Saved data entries

========================================================================

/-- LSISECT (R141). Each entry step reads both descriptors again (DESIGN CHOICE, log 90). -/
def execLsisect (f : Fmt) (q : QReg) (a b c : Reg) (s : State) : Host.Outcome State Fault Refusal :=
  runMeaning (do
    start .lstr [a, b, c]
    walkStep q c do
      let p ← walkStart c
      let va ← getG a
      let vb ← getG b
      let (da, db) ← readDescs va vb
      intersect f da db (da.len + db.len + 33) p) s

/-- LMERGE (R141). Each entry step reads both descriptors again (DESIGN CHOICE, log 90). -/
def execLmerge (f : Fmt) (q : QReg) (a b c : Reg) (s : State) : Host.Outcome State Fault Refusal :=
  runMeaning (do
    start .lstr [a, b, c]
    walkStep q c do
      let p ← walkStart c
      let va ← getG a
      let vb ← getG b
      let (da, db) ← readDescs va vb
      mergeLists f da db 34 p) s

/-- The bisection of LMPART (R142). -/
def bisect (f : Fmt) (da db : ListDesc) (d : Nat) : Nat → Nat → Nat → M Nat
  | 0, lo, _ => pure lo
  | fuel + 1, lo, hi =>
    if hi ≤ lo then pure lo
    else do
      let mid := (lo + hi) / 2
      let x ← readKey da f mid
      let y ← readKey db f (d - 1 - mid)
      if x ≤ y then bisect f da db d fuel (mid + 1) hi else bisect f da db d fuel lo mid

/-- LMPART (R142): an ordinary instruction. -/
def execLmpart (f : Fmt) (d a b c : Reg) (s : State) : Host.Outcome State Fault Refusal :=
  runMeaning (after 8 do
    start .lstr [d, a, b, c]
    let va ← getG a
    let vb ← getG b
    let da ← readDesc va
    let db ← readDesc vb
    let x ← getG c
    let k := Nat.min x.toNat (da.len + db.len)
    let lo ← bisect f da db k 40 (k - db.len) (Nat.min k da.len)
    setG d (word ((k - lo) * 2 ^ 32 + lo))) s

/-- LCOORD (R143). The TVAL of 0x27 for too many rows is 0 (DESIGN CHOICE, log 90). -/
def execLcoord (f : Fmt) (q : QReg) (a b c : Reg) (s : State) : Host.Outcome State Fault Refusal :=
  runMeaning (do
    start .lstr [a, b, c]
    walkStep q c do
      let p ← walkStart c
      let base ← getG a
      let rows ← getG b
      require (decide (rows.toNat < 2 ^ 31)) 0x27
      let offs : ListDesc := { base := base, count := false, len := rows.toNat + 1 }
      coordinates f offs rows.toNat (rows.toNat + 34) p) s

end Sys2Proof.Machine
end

========================================================================

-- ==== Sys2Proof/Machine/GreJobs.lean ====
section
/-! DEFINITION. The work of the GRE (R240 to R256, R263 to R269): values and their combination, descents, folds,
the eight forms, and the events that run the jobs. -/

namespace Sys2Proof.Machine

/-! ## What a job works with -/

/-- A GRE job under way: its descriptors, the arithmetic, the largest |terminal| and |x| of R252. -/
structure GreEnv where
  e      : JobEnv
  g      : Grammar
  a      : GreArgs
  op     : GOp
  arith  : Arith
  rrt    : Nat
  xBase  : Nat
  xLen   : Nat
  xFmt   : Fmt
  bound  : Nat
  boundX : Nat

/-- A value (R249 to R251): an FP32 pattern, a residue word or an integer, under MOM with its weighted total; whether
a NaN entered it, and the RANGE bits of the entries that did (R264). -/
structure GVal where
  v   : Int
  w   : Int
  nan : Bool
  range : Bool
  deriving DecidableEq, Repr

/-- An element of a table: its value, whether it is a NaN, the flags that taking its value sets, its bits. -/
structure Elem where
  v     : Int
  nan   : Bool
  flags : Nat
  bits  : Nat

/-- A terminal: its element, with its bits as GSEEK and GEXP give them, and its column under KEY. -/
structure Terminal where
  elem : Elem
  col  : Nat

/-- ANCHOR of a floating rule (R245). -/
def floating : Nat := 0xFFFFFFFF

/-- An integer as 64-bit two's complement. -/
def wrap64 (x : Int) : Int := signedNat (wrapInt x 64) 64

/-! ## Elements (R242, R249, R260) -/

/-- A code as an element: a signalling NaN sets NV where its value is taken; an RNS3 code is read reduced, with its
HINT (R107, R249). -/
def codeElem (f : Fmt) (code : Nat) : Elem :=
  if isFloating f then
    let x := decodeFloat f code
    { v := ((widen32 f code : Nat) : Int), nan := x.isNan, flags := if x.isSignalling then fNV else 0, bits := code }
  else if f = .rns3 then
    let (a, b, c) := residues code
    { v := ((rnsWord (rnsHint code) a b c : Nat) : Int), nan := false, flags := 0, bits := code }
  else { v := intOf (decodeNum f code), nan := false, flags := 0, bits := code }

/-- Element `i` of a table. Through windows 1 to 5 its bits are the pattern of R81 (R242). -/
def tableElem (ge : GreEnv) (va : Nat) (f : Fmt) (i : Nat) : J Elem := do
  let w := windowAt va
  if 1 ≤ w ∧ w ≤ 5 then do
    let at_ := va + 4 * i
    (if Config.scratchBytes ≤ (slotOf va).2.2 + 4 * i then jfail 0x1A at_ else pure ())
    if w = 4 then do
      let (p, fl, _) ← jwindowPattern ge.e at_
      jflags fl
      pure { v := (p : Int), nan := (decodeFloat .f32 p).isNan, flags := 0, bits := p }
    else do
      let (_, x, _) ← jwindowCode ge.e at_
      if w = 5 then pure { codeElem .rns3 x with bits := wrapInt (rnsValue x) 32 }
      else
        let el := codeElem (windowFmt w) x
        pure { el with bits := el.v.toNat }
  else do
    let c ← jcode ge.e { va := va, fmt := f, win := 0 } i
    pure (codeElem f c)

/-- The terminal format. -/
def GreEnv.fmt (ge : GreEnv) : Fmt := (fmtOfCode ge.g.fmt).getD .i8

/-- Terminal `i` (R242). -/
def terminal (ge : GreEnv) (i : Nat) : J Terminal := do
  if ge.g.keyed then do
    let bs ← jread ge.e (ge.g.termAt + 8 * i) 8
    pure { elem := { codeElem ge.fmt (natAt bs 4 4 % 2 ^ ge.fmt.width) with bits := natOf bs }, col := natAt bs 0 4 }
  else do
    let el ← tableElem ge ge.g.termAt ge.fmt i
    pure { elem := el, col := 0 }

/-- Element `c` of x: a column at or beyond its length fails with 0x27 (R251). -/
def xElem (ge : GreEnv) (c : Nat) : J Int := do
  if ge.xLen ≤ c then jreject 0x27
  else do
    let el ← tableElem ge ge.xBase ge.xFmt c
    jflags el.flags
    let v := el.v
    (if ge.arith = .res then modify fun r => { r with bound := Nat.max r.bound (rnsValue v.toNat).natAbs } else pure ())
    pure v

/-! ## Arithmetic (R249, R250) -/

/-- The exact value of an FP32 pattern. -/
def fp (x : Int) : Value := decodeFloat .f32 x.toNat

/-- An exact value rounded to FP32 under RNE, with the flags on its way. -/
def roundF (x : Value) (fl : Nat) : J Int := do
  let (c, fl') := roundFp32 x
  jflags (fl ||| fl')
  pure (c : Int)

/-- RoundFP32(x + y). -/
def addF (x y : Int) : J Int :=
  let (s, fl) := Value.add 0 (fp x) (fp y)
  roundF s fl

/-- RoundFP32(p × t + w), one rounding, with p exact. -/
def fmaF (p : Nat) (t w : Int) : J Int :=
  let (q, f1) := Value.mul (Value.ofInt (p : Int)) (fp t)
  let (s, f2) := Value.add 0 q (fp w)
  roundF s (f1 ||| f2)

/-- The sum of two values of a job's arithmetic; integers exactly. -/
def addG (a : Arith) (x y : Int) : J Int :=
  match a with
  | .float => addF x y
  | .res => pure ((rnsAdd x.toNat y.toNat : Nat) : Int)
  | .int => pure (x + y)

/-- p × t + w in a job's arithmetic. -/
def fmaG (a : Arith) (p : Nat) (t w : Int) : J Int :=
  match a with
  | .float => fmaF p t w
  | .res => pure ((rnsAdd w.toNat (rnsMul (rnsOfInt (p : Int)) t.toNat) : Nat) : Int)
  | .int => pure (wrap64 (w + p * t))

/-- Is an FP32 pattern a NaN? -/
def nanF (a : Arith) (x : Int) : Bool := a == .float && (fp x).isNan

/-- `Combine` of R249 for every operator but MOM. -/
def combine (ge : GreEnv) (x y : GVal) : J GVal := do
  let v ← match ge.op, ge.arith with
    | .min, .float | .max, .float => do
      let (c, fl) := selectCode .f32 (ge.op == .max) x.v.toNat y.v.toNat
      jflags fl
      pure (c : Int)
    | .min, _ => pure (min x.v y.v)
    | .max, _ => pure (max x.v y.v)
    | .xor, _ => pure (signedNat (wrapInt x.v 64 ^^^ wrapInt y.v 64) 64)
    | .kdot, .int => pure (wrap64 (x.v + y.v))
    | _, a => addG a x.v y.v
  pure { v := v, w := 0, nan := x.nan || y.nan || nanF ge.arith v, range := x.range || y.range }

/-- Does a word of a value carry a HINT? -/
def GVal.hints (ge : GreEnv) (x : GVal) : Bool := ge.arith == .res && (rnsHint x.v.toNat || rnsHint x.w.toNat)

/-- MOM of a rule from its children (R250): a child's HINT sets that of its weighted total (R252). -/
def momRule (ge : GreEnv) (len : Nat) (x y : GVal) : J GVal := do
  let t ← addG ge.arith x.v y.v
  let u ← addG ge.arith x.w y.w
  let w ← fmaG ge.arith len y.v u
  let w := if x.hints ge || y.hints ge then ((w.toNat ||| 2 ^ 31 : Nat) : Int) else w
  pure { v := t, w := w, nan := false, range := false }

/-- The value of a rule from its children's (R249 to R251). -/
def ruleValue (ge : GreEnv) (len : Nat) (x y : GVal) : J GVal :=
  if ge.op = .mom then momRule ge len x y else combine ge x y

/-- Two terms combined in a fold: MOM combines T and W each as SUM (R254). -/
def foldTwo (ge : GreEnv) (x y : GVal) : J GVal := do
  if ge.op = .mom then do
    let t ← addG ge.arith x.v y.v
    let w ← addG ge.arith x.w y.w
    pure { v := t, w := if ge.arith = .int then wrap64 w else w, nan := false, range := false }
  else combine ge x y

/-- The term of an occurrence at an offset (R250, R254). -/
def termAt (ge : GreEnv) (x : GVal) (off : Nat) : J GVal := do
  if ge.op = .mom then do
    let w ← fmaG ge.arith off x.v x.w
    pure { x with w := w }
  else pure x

========================================================================

The lines above starting at the one that contains "elem := el, col" and ending at the one that contains "jflags el.flags" must be transcribed exactly, and no other lines may appear.

=== RESULT ===
    pure { elem := el, col := 0 }

/-- Element `c` of x: a column at or beyond its length fails with 0x27 (R251). -/
def xElem (ge : GreEnv) (c : Nat) : J Int := do
  if ge.xLen ≤ c then jreject 0x27
  else do
    let el ← tableElem ge ge.xBase ge.xFmt c
    jflags el.flags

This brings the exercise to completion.